▸ WHAT IS NEEDED:
Draw out every line with the word "that" from the listing below.

━━━━

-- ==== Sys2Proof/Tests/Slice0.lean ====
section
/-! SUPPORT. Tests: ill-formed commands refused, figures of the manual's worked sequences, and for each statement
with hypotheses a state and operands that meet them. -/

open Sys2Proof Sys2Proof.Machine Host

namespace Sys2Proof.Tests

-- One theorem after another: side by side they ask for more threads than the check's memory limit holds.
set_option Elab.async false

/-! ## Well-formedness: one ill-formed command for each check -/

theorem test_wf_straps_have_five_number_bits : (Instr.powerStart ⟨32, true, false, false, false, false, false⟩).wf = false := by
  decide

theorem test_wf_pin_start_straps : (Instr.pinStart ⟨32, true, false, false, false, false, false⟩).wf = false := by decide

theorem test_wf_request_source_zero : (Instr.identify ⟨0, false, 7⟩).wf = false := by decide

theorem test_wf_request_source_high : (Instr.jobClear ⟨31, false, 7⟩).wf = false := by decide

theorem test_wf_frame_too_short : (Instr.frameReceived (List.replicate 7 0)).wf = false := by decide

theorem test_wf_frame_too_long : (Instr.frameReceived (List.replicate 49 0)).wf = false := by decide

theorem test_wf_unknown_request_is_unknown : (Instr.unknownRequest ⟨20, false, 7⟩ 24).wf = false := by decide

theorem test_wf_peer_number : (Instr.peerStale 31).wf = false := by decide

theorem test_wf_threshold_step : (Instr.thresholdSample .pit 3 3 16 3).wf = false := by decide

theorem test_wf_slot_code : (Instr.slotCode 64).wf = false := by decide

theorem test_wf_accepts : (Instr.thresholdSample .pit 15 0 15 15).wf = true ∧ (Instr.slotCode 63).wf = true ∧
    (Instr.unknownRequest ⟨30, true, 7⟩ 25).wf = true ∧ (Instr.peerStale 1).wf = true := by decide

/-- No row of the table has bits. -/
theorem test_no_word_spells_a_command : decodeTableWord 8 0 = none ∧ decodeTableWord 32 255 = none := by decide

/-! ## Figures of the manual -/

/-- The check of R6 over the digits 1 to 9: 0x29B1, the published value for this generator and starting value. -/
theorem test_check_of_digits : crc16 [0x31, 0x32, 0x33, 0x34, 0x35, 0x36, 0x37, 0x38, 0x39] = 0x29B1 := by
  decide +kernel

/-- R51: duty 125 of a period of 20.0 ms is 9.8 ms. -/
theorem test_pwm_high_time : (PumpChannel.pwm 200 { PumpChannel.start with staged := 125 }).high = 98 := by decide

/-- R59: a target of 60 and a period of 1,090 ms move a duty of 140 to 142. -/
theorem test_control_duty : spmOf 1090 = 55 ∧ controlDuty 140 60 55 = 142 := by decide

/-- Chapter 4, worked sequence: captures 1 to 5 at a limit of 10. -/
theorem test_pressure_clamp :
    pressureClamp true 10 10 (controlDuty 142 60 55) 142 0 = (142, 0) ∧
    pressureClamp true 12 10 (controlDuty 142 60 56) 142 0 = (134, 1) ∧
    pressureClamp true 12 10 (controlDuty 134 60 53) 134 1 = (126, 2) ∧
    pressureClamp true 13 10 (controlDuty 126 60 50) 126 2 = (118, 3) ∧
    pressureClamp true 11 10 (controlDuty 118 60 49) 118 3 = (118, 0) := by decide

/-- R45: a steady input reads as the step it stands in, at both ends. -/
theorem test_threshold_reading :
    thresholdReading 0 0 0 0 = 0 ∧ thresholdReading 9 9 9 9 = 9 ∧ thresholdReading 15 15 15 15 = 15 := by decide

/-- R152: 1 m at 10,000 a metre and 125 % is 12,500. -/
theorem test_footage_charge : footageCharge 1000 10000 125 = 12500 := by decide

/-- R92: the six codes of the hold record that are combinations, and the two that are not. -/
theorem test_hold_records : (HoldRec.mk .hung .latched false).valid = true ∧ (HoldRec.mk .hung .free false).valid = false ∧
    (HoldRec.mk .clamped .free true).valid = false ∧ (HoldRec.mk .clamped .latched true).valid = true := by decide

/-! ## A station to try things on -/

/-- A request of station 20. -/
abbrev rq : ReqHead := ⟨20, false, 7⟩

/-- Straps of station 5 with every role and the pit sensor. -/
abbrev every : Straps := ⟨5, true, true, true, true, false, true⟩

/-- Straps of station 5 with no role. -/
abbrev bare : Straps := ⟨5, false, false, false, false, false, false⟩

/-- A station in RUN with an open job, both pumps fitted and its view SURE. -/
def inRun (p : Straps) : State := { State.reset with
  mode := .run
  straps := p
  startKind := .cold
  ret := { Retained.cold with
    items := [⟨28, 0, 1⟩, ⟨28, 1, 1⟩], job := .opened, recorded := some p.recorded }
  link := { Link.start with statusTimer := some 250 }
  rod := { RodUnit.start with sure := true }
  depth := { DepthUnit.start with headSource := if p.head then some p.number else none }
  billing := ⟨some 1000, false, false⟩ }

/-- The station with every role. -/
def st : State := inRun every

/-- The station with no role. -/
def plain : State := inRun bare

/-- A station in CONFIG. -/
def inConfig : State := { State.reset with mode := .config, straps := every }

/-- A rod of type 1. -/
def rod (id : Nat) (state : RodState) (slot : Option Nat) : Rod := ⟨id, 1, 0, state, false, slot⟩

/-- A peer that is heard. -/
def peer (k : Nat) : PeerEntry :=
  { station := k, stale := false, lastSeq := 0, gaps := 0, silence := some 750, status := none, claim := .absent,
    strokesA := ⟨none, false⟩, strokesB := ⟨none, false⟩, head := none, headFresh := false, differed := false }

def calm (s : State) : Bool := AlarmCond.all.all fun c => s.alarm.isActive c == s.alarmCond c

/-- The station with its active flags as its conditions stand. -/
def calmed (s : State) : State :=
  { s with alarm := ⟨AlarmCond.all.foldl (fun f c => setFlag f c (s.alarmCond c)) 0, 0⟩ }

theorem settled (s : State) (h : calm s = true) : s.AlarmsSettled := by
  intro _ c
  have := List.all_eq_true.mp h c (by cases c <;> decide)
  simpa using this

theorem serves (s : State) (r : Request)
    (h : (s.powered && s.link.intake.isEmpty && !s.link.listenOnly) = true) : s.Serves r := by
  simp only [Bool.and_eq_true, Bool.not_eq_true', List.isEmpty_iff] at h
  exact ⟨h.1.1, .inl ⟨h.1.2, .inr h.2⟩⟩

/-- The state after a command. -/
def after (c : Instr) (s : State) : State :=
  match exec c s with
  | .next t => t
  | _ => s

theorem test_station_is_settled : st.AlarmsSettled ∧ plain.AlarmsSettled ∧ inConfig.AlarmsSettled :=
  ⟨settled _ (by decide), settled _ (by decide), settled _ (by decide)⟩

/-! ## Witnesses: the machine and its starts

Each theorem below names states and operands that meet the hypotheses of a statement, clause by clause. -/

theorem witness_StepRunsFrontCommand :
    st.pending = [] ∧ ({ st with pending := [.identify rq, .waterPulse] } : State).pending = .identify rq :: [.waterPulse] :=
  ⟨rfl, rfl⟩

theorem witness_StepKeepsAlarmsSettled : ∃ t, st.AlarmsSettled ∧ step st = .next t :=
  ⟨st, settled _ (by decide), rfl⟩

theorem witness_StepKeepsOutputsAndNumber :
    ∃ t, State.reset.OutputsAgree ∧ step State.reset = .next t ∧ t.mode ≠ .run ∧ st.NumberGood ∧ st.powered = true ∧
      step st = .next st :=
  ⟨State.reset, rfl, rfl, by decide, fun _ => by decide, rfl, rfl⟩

━━━━

▸ EXERCISE SOLUTION:
with hypotheses a state and operands that meet them. -/
/-- R92: the six codes of the hold record that are combinations, and the two that are not. -/
/-- A peer that is heard. -/
Each theorem below names states and operands that meet the hypotheses of a statement, clause by clause. -/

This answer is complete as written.